Tracking Themes and Concepts in Literary Text

Info290 Digital Humanities Project Proposal by Shreyas

We all love stories. And when it is finished, we love talking about stories. If it is a story we love, we go back to understand its characters, understand the synopsis and above all try to make sense of it all. We try to understand the underlying themes and concepts behind a story. This is my area of enquiry in this project.

I want to track an over-arching theme in a literary text. The keyword is ‘track’. My initial premise is that I do not wish to ‘discover’ themes in my analysis. For this I would like to rely on human coding to identify a theme. But once identified, the theme would then have to be operationalized into measurable variables, because I wish to rely on quantitative analysis for my research. Once operationalized I wish to ‘track’ the presence and progress of the theme within the literary text.

The literary text chosen for my enquiry is ‘One Thousand and One Nights’ also called ‘The Arabian Nights’. My reasons for choosing this text are:

Although, Arabian Nights is a name given to a collection of stories or tales, some of which are albeit famous tales, the collection itself has greater recognition than the actual tales. Such a significant symbolic presence of the collection with respect to its constituent tales underlines the presence of an overarching relationship and a theme within the stories.
The text is ancient, and perhaps there are multiple versions or interpretations in circulation today. A theme tracker developed on one version can then potentially be applied to those other interpretations to have theme based analysis and see what are the themes that have survived through the ages or the most prominent of the themes when comparing all the interpretations of the same text. I will state here though, that comparing multiple versions of Arabian Nights is beyond the scope of this project, but could very well be one of the applications.
I have grown up on these tales. I love them and am familiar with them. As we have seen in papers in the earlier weeks, cognitive understanding could be vital in the application of tools for digital humanities.

What would be such themes, that I might track?

Themes like power, faith, destiny etc. I want to apply my process for multiple themes.

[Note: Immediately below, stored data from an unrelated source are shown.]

theorem keep_replayAll {p : Part} {l : Nat} (hg : Good p) : Good (Part.replayAll p l) := by
  unfold Part.replayAll
  repeat' first
    | with_reducible assumption
    | with_reducible apply keep_setLink
    | with_reducible apply keep_bumpLink
    | (simp only [good_mk]; with_reducible apply Good.core)
    | with_reducible apply Good.ite
    | (intro _)
    | split
    | dsimp only

theorem keep_dataFlit {p : Part} {l : Nat} {f : Flit} (hg : Good p) : Good (Part.dataFlit p l f) := by
  unfold Part.dataFlit
  repeat' first
    | with_reducible assumption
    | with_reducible apply keep_setLink
    | with_reducible apply keep_frees
    | with_reducible apply keep_bumpLink
    | with_reducible apply Good.foldl
    | with_reducible apply Good.foldl2
    | with_reducible apply Good.foldl1
    | (simp only [good_mk]; with_reducible apply Good.core)
    | with_reducible apply Good.ite
    | (intro _)
    | split
    | dsimp only

theorem keep_flitReceive {p : Part} {l : Nat} {f : Flit} (hg : Good p) : Good (Part.flitReceive p l f) := by
  unfold Part.flitReceive
  repeat' first
    | with_reducible assumption
    | with_reducible apply keep_bumpLink
    | with_reducible apply keep_setLink
    | with_reducible apply keep_ackFlits
    | with_reducible apply keep_replayAll
    | with_reducible apply keep_dataFlit
    | with_reducible apply keep_pump
    | with_reducible apply keep_reroute
    | with_reducible apply keep_ackNow
    | (simp only [good_mk]; with_reducible apply Good.core)
    | with_reducible apply Good.ite
    | (intro _)
    | split
    | dsimp only

theorem keep_startRetrain {p : Part} {l : Nat} (hg : Good p) : Good (Part.startRetrain p l) := by
  unfold Part.startRetrain
  repeat' first
    | with_reducible assumption
    | with_reducible apply keep_setLink
    | with_reducible apply keep_setLinkSt
    | with_reducible apply keep_bumpLink
    | with_reducible apply keep_recordFault
    | (simp only [good_mk]; with_reducible apply Good.core)
    | with_reducible apply Good.ite
    | (intro _)
    | split
    | dsimp only

theorem keep_lanesUp {p : Part} {l lanes : Nat} (hg : Good p) : Good (Part.lanesUp p l lanes) := by
  unfold Part.lanesUp
  repeat' first
    | with_reducible assumption
    | with_reducible apply keep_setLinkWidth
    | with_reducible apply keep_setLink
    | with_reducible apply keep_bumpLink
    | with_reducible apply keep_recordFault
    | (simp only [good_mk]; with_reducible apply Good.core)
    | with_reducible apply Good.ite
    | (intro _)
    | split
    | dsimp only

theorem keep_retrain {p : Part} {l : Nat} (hg : Good p) : Good (Part.retrain p l) := by
  unfold Part.retrain
  repeat' first
    | with_reducible assumption
    | with_reducible apply keep_startRetrain
    | with_reducible apply Good.ite
    | (intro _)
    | split
    | dsimp only

theorem keep_retrainDone {p : Part} {l lanes : Nat} (hg : Good p) : Good (Part.retrainDone p l lanes) := by
  unfold Part.retrainDone
  repeat' first
    | with_reducible assumption
    | with_reducible apply keep_linkDown
    | with_reducible apply keep_setLinkSt
    | with_reducible apply keep_lanesUp
    | with_reducible apply keep_replayAll
    | with_reducible apply keep_setLink
    | with_reducible apply keep_pump
    | with_reducible apply keep_reroute
    | (simp only [good_mk]; with_reducible apply Good.core)
    | with_reducible apply Good.ite
    | (intro _)
    | split
    | dsimp only

theorem keep_freshLink {p : Part} {l : Nat} (hg : Good p) : Good (Part.freshLink p l) := by
  unfold Part.freshLink
  repeat' first
    | with_reducible assumption
    | with_reducible apply keep_setLink
    | (simp only [good_mk]; with_reducible apply Good.core)
    | with_reducible apply Good.ite
    | (intro _)
    | split
    | dsimp only

theorem keep_trainDone {p : Part} {l lanes : Nat} (hg : Good p) : Good (Part.trainDone p l lanes) := by
  unfold Part.trainDone
  repeat' first
    | with_reducible assumption
    | with_reducible apply keep_linkDown
    | with_reducible apply keep_setLink
    | with_reducible apply keep_freshLink
    | with_reducible apply keep_setLinkSt
    | with_reducible apply keep_lanesUp
    | with_reducible apply keep_sendHello
    | (simp only [good_mk]; with_reducible apply Good.core)
    | with_reducible apply Good.ite
    | (intro _)
    | split
    | dsimp only

theorem keep_linkEnable {p : Part} {l : Nat} (hg : Good p) : Good (Part.linkEnable p l) := by
  unfold Part.linkEnable
  repeat' first
    | with_reducible assumption
    | with_reducible apply keep_setLink
    | with_reducible apply keep_setLinkSt
    | with_reducible apply Good.ite
    | (intro _)
    | split
    | dsimp only

theorem keep_linkDisable {p : Part} {l : Nat} (hg : Good p) : Good (Part.linkDisable p l) := by
  unfold Part.linkDisable
  repeat' first
    | with_reducible assumption
    | with_reducible apply keep_setLink
    | with_reducible apply keep_linkOff
    | (simp only [good_mk]; with_reducible apply Good.core)
    | with_reducible apply Good.ite
    | (intro _)
    | split
    | dsimp only

theorem keep_drainEnd {p : Part} {l : Nat} (hg : Good p) : Good (Part.drainEnd p l) := by
  unfold Part.drainEnd
  repeat' first
    | with_reducible assumption
    | with_reducible apply keep_ctxFault
    | with_reducible apply keep_linkOff
    | with_reducible apply keep_memberLost
    | with_reducible apply keep_reroute
    | with_reducible apply Good.foldl
    | with_reducible apply Good.foldl2
    | with_reducible apply Good.foldl1
    | with_reducible apply Good.ite
    | (intro _)
    | split
    | dsimp only

theorem keep_narrow {p : Part} {l : Nat} (hg : Good p) : Good (Part.narrow p l) := by
  unfold Part.narrow
  repeat' first
    | with_reducible assumption
    | with_reducible apply keep_setLinkWidth
    | with_reducible apply keep_bumpLink
    | with_reducible apply Good.ite
    | (intro _)
    | split
    | dsimp only

theorem keep_widenDone {p : Part} {l : Nat} (hg : Good p) : Good (Part.widenDone p l) := by
  unfold Part.widenDone
  repeat' first
    | with_reducible assumption
    | with_reducible apply keep_setLinkWidth
    | with_reducible apply keep_setLink
    | (simp only [good_mk]; with_reducible apply Good.core)
    | with_reducible apply Good.ite
    | (intro _)
    | split
    | dsimp only

theorem keep_helloTimer {p : Part} {l : Nat} (hg : Good p) : Good (Part.helloTimer p l) := by
  unfold Part.helloTimer
  repeat' first
    | with_reducible assumption
    | with_reducible apply keep_sendHello
    | with_reducible apply Good.ite
    | (intro _)
    | split
    | dsimp only

theorem keep_takeMsg {p : Part} {l cls op : Nat} {f : Part → DtMsg → Part} (hg : Good p) (hf : ∀ (a0 : Part) (a1 : DtMsg), Good a0 → Good (f a0 a1)) : Good (Part.takeMsg p l cls op f) := by
  unfold Part.takeMsg
  repeat' first
    | with_reducible assumption
    | with_reducible apply keep_setLink
    | with_reducible apply keep_frees
    | with_reducible apply keep_fenceSelf
    | with_reducible apply hf
    | (simp only [good_mk]; with_reducible apply Good.core)
    | with_reducible apply Good.ite
    | (intro _)
    | split
    | dsimp only

theorem keep_answer {p : Part} {m : DtMsg} {op : Nat} {poison : Bool} {bs : List Byte} (hg : Good p) : Good (Part.answer p m op poison bs) := by
  unfold Part.answer
  repeat' first
    | with_reducible assumption
    | with_reducible apply keep_route
    | with_reducible apply keep_Rd_row
    | (simp only [good_mk]; with_reducible apply Good.core)
    | with_reducible apply Good.ite
    | (intro _)
    | split
    | dsimp only

theorem keep_msgRead {p : Part} {l : Nat} (hg : Good p) : Good (Part.msgRead p l) := by
  unfold Part.msgRead
  repeat' first
    | with_reducible assumption
    | with_reducible apply keep_Rd_row
    | with_reducible apply keep_gateQueue
    | with_reducible apply keep_takeMsg
    | with_reducible apply keep_answer
    | with_reducible apply keep_bumpLink
    | with_reducible apply keep_rowOf
    | with_reducible apply Good.ite
    | (intro _)
    | split
    | dsimp only

theorem keep_msgWrite {p : Part} {l : Nat} (hg : Good p) : Good (Part.msgWrite p l) := by
  unfold Part.msgWrite
  repeat' first
    | with_reducible assumption
    | with_reducible apply keep_Rd_row
    | with_reducible apply keep_takeMsg
    | with_reducible apply keep_sendMgmt
    | with_reducible apply keep_bumpBench
    | with_reducible apply keep_bumpLink
    | with_reducible apply keep_rowWrite
    | with_reducible apply Good.bump
    | (simp only [good_mk]; with_reducible apply Good.core)
    | with_reducible apply Good.ite
    | (intro _)
    | split
    | dsimp only

theorem keep_msgData {p : Part} {l : Nat} (hg : Good p) : Good (Part.msgData p l) := by
  unfold Part.msgData
  repeat' first
    | with_reducible assumption
    | with_reducible apply keep_takeMsg
    | with_reducible apply keep_mapTask
    | (simp only [good_mk]; with_reducible apply Good.core)
    | with_reducible apply Good.ite
    | (intro _)
    | split
    | dsimp only

theorem keep_msgFenced {p : Part} {l : Nat} (hg : Good p) : Good (Part.msgFenced p l) := by
  unfold Part.msgFenced
  repeat' first
    | with_reducible assumption
    | with_reducible apply keep_takeMsg
    | with_reducible apply keep_route
    | (simp only [good_mk]; with_reducible apply Good.core)
    | with_reducible apply Good.ite
    | (intro _)
    | split
    | dsimp only

theorem keep_msgRefused {p : Part} {l : Nat} (hg : Good p) : Good (Part.msgRefused p l) := by
  unfold Part.msgRefused
  repeat' first
    | with_reducible assumption
    | with_reducible apply keep_takeMsg
    | with_reducible apply keep_ctxFault
    | (simp only [good_mk]; with_reducible apply Good.core)
    | with_reducible apply Good.ite
    | (intro _)
    | split
    | dsimp only

theorem keep_msgHello {p : Part} {l : Nat} (hg : Good p) : Good (Part.msgHello p l) := by
  unfold Part.msgHello
  repeat' first
    | with_reducible assumption
    | with_reducible apply keep_takeMsg
    | with_reducible apply keep_setLink
    | with_reducible apply keep_setRf
    | with_reducible apply keep_setRb
    | with_reducible apply keep_freshLink
    | with_reducible apply keep_setLinkSt
    | with_reducible apply keep_pump
    | with_reducible apply keep_reroute
    | with_reducible apply keep_reviewMembers
    | with_reducible apply keep_electNow
    | (simp only [good_mk]; with_reducible apply Good.core)
    | with_reducible apply Good.ite
    | (intro _)
    | split
    | dsimp only
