-- ==== Sys2Proof/Laws/KeepHostRings.lean ====
section
/-!
SUPPORT. Sys2Proof/Laws/KeepHostRings.lean: every operation of Machine/HostRings.lean keeps a part good (Safety.Good).
-/

set_option linter.unusedSimpArgs false

namespace Sys2Proof.Safety
open Sys2Proof Sys2Proof.Machine

theorem keep_setWatch {p : Part} {fn : Nat} {x : Watch} (hg : Good p) : Good (Part.setWatch p fn x) := by
  unfold Part.setWatch
  repeat' first
    | with_reducible assumption
    | (simp only [good_mk]; with_reducible apply Good.core)
    | with_reducible apply Good.ite
    | (intro _)
    | split
    | dsimp only

theorem keep_watchErr {p : Part} {fn : Nat} {st : RdStat} (hg : Good p) : Good (Part.watchErr p fn st) := by
  unfold Part.watchErr
  repeat' first
    | with_reducible assumption
    | with_reducible apply keep_hostReadErr
    | with_reducible apply Good.bump
    | with_reducible apply Good.ite
    | (intro _)
    | split
    | dsimp only

theorem keep_ringReadFault {p : Part} {c ring : Nat} {st : RdStat} (hg : Good p) : Good (Part.ringReadFault p c ring st) := by
  unfold Part.ringReadFault
  repeat' first
    | with_reducible assumption
    | with_reducible apply keep_hostReadErr
    | with_reducible apply keep_ctxFault
    | with_reducible apply Good.ite
    | (intro _)
    | split
    | dsimp only

theorem keep_watchRound {p : Part} {fn : Nat} (hg : Good p) : Good (Part.watchRound p fn) := by
  unfold Part.watchRound
  repeat' first
    | with_reducible assumption
    | with_reducible apply keep_setWatch
    | with_reducible apply keep_bumpFn
    | with_reducible apply keep_request
    | (simp only [good_mk]; with_reducible apply Good.core)
    | with_reducible apply Good.ite
    | (intro _)
    | split
    | dsimp only

theorem keep_shadow {p : Part} {r : Nat} (hg : Good p) : Good (Part.shadow p r) := by
  unfold Part.shadow
  repeat' first
    | with_reducible assumption
    | with_reducible apply keep_setSq
    | with_reducible apply keep_hostPost
    | (simp only [good_mk]; with_reducible apply Good.core)
    | with_reducible apply Good.ite
    | (intro _)
    | split
    | dsimp only

theorem keep_endRound {p : Part} {fn : Nat} (hg : Good p) : Good (Part.endRound p fn) := by
  unfold Part.endRound
  repeat' first
    | with_reducible assumption
    | with_reducible apply keep_shadow
    | with_reducible apply keep_setWatch
    | with_reducible apply Good.foldl
    | with_reducible apply Good.foldl2
    | with_reducible apply Good.foldl1
    | (simp only [good_mk]; with_reducible apply Good.core)
    | with_reducible apply Good.ite
    | (intro _)
    | split
    | dsimp only

theorem keep_sweepDue {p : Part} {r : Nat} (hg : Good p) : Good (Part.sweepDue p r) := by
  unfold Part.sweepDue
  repeat' first
    | with_reducible assumption
    | with_reducible apply keep_setSq
    | (simp only [good_mk]; with_reducible apply Good.core)
    | with_reducible apply Good.ite
    | (intro _)
    | split
    | dsimp only

theorem keep_bitmapReadDone {p : Part} {fn : Nat} {st : RdStat} {hw : Cells} (hg : Good p) : Good (Part.bitmapReadDone p fn st hw) := by
  unfold Part.bitmapReadDone
  repeat' first
    | with_reducible assumption
    | with_reducible apply keep_hostSees
    | with_reducible apply keep_setWatch
    | with_reducible apply keep_watchErr
    | with_reducible apply keep_setSq
    | with_reducible apply keep_bumpHif
    | with_reducible apply keep_endRound
    | with_reducible apply Memory.cleared_wf
    | with_reducible apply Good.onMem
    | exact Good.mem ‹_›
    | with_reducible apply Memory.write_wf
    | with_reducible apply Memory.hostWrite_wf
    | with_reducible apply Memory.hostPut_wf
    | with_reducible apply Memory.setPoison_wf
    | with_reducible apply Memory.openRange_wf
    | with_reducible apply Memory.zeroStack_wf
    | with_reducible apply Memory.foldl_wf
    | with_reducible apply Good.mem
    | with_reducible apply Good.foldl
    | with_reducible apply Good.foldl2
    | with_reducible apply Good.foldl1
    | (simp only [good_mk]; with_reducible apply Good.core)
    | with_reducible apply Good.ite
    | (intro _)
    | split
    | dsimp only

theorem keep_doorbellReadDone {p : Part} {r : Nat} {st : RdStat} {hw : Cells} (hg : Good p) : Good (Part.doorbellReadDone p r st hw) := by
  unfold Part.doorbellReadDone
  repeat' first
    | with_reducible assumption
    | with_reducible apply keep_hostSees
    | with_reducible apply keep_setSq
    | with_reducible apply keep_watchErr
    | with_reducible apply keep_endRound
    | with_reducible apply keep_bumpHif
    | with_reducible apply keep_setWatch
    | with_reducible apply Memory.cleared_wf
    | with_reducible apply Good.onMem
    | exact Good.mem ‹_›
    | with_reducible apply Memory.write_wf
    | with_reducible apply Memory.hostWrite_wf
    | with_reducible apply Memory.hostPut_wf
    | with_reducible apply Memory.setPoison_wf
    | with_reducible apply Memory.openRange_wf
    | with_reducible apply Memory.zeroStack_wf
    | with_reducible apply Memory.foldl_wf
    | with_reducible apply Good.mem
    | (simp only [good_mk]; with_reducible apply Good.core)
    | with_reducible apply Good.ite
    | (intro _)
    | split
    | dsimp only

theorem keep_wakeJig {p : Part} {n : Nat} (hg : Good p) : Good (Part.wakeJig p n) := by
  unfold Part.wakeJig
  repeat' first
    | with_reducible assumption
    | with_reducible apply keep_pllOff
    | with_reducible apply Good.bump
    | (simp only [good_mk]; with_reducible apply Good.core)
    | with_reducible apply Good.ite
    | (intro _)
    | split
    | dsimp only

theorem keep_acceptJob {p : Part} {r seq graph : Nat} (hg : Good p) : Good (Part.acceptJob p r seq graph) := by
  unfold Part.acceptJob
  repeat' first
    | with_reducible assumption
    | with_reducible apply keep_free
    | with_reducible apply keep_Rd_free
    | with_reducible apply keep_setJob
    | with_reducible apply keep_setSq
    | with_reducible apply keep_wakeJig
    | with_reducible apply keep_setHold
    | (simp only [good_mk]; with_reducible apply Good.core)
    | with_reducible apply Good.ite
    | (intro _)
    | split
    | dsimp only

theorem keep_submissionEntry {p : Part} {r : Nat} {st : RdStat} {hw : Cells} (hg : Good p) : Good (Part.submissionEntry p r st hw) := by
  unfold Part.submissionEntry
  repeat' first
    | with_reducible assumption
    | with_reducible apply keep_setSq
    | with_reducible apply keep_endRound
    | with_reducible apply keep_request
    | with_reducible apply keep_hostSees
    | with_reducible apply keep_ringReadFault
    | with_reducible apply keep_bumpHif
    | with_reducible apply keep_ctxFault
    | with_reducible apply keep_bumpJig
    | with_reducible apply keep_acceptJob
    | with_reducible apply Good.bump
    | with_reducible apply Memory.cleared_wf
    | with_reducible apply Good.onMem
    | exact Good.mem ‹_›
    | with_reducible apply Memory.write_wf
    | with_reducible apply Memory.hostWrite_wf
    | with_reducible apply Memory.hostPut_wf
    | with_reducible apply Memory.setPoison_wf
    | with_reducible apply Memory.openRange_wf
    | with_reducible apply Memory.zeroStack_wf
    | with_reducible apply Memory.foldl_wf
    | with_reducible apply Good.mem
    | (simp only [good_mk]; with_reducible apply Good.core)
    | with_reducible apply Good.ite
    | (intro _)
    | split
    | dsimp only

theorem keep_graphHeaderRead {p : Part} {j : Nat} {st : RdStat} {hw : Cells} (hg : Good p) : Good (Part.graphHeaderRead p j st hw) := by
  unfold Part.graphHeaderRead
  repeat' first
    | with_reducible assumption
    | with_reducible apply keep_hostSees
    | with_reducible apply keep_engage
    | with_reducible apply keep_Rd_controlNat
    | with_reducible apply keep_setJob
    | (simp only [good_mk]; with_reducible apply Good.core)
    | with_reducible apply Good.ite
    | (intro _)
    | dsimp only
    | with_reducible apply Keep.stopId
    | with_reducible apply Keep.partBind
    | with_reducible apply Keep.bind
    | with_reducible apply Keep.pure
    | with_reducible apply Keep.onPart
    | with_reducible apply Keep.who
    | with_reducible apply Keep.fault
    | with_reducible apply Keep.addrFault
    | with_reducible apply Keep.need
    | with_reducible apply Keep.foldlM
    | with_reducible apply Keep.forM
    | with_reducible apply Keep.mapM
    | with_reducible apply Keep.map
    | with_reducible apply Keep.discard
    | with_reducible apply Keep.ite
    | with_reducible apply Keep.stop
    | split

theorem keep_msixModTimer {p : Part} {q : Nat} (hg : Good p) : Good (Part.msixModTimer p q) := by
  unfold Part.msixModTimer
  repeat' first
    | with_reducible assumption
    | with_reducible apply keep_cqSignal
    | with_reducible apply Good.ite
    | (intro _)
    | split
    | dsimp only

theorem keep_returnLinePoll {p : Part} {q : Nat} (hg : Good p) : Good (Part.returnLinePoll p q) := by
  unfold Part.returnLinePoll
  repeat' first
    | with_reducible assumption
    | with_reducible apply keep_readReturn
    | with_reducible apply Good.ite
    | (intro _)
    | split
    | dsimp only

theorem keep_returnLineReadDone {p : Part} {q : Nat} {st : RdStat} {hw : Cells} (hg : Good p) : Good (Part.returnLineReadDone p q st hw) := by
  unfold Part.returnLineReadDone
  repeat' first
    | with_reducible assumption
    | with_reducible apply keep_hostSees
    | with_reducible apply keep_setCq
    | with_reducible apply keep_ringReadFault
    | with_reducible apply keep_bumpHif
    | with_reducible apply keep_cqDrain
    | with_reducible apply Memory.cleared_wf
    | with_reducible apply Good.onMem
    | exact Good.mem ‹_›
    | with_reducible apply Memory.write_wf
    | with_reducible apply Memory.hostWrite_wf
    | with_reducible apply Memory.hostPut_wf
    | with_reducible apply Memory.setPoison_wf
    | with_reducible apply Memory.openRange_wf
    | with_reducible apply Memory.zeroStack_wf
    | with_reducible apply Memory.foldl_wf
    | with_reducible apply Good.mem
    | (simp only [good_mk]; with_reducible apply Good.core)
    | with_reducible apply Good.ite
    | (intro _)
    | split
    | dsimp only

theorem keep_completionTimeout {p : Part} {kind idx : Nat} (hg : Good p) : Good (Part.completionTimeout p kind idx) := by
  unfold Part.completionTimeout
  repeat' first
    | with_reducible assumption
    | with_reducible apply keep_setWatch
    | with_reducible apply keep_watchErr
    | with_reducible apply keep_setSq
    | with_reducible apply keep_endRound
    | with_reducible apply keep_ringReadFault
    | with_reducible apply keep_setCq
    | (simp only [good_mk]; with_reducible apply Good.core)
    | with_reducible apply Good.ite
    | (intro _)
    | split
    | dsimp only

end Sys2Proof.Safety
end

Challenges with using Arabian Nights as text:

The first and obvious one is that I would be working on a translation and not the original text and it could be argued that this being a derived work may not be a true representation of the original work. I acknowledge that, and hence my research enquiry is based called Theme Tracking in Literary Text with Arabian Nights being my chosen dataset to demonstrate my research method, not to lay assertive critical claims. Hopefully the techniques developed would be independent enough to be enable them to be applied to other similar datasets.
Being in literature, we are dealing with unstructured text.
We would have none or little metadata.

Although, in a certain respect, using a literature based dataset could be advantageous where my text is going to be well written and adhering to a conformity, unlike something like a twitter feed where people may express the same thing in very different and non-conforming ways.

Current Research

Relevance Feedback i.e. once the theme is operationalized and a statistical model has been created, We can then give a feedback on relevance of those findings based on our close-reading to take advantage of recognition over recall.
[“Finding Literary Themes with Relevance Feedback” (Hearst & Muralidharan, 2012)]
Motifs in The Arabian Nights and in Ancient and Medieval European Literature: A Comparison [Christa A. Tuczay]. This may not be very relevant because it concerns with concrete symbolic representations whereas I may be looking for more subtle themes.
Association Rules could be used to general ‘topic maps’ to generate insights from text-mining activities [Visual text mining using association rules (A.A. Lopes, , R. Pinho , F.V. Paulovich , R. Minghim) ]

Technology

Store multiple versions of source files as plain text flat files or in NoSQL databases like MongoDB. I am still debating this internally. Performing operations on database with these many dimensions (like no of words) could be expensive operations. But in certain cases could be advantageous as well because it might bring some sort of structure to unstructured text. Otherwise I might have to store diff versions of the same flat file raw, stemmed or lemmatized etc
NLP techniques to break down my unstructured documents to quantifiable values. I may also explore not just the text, but dialogues between characters to assert the themes, where NLP could be useful.
In the first initial phase I am more inclined towards clustering approach. It could start off as unsupervised with FAC. Seeing how my dataset reacts with each model, I might change approach to CAC etc.
Once I reach a verifiable hypothesis stage, I might consider developing classifiers like naive bayes to verify my hypothesis.

Programming languages would primarily be Python, and sometimes R.

Project Action Plan

Week 1 (11th Mar’13 – 18th Mar’13) -

Obtain text, Text Pre-processing and Quantification of Text. Also project logistics like github repo, project website, documentation wiki.

Week 2-3 (18th Mar’13 – 1st Apr’13)

Develop & analyze the quantitative model of the literary text. Develop models, validate results.

Week 4-5 (1st Apr’13 – 15th Apr’13)

Develop verifiable research hypothesis. Tweak the model if necessary. Validate results.

Week 6-7 (15th Apr’13 – 29th Apr’13)

Summarize findings. Work on final presentation/paper.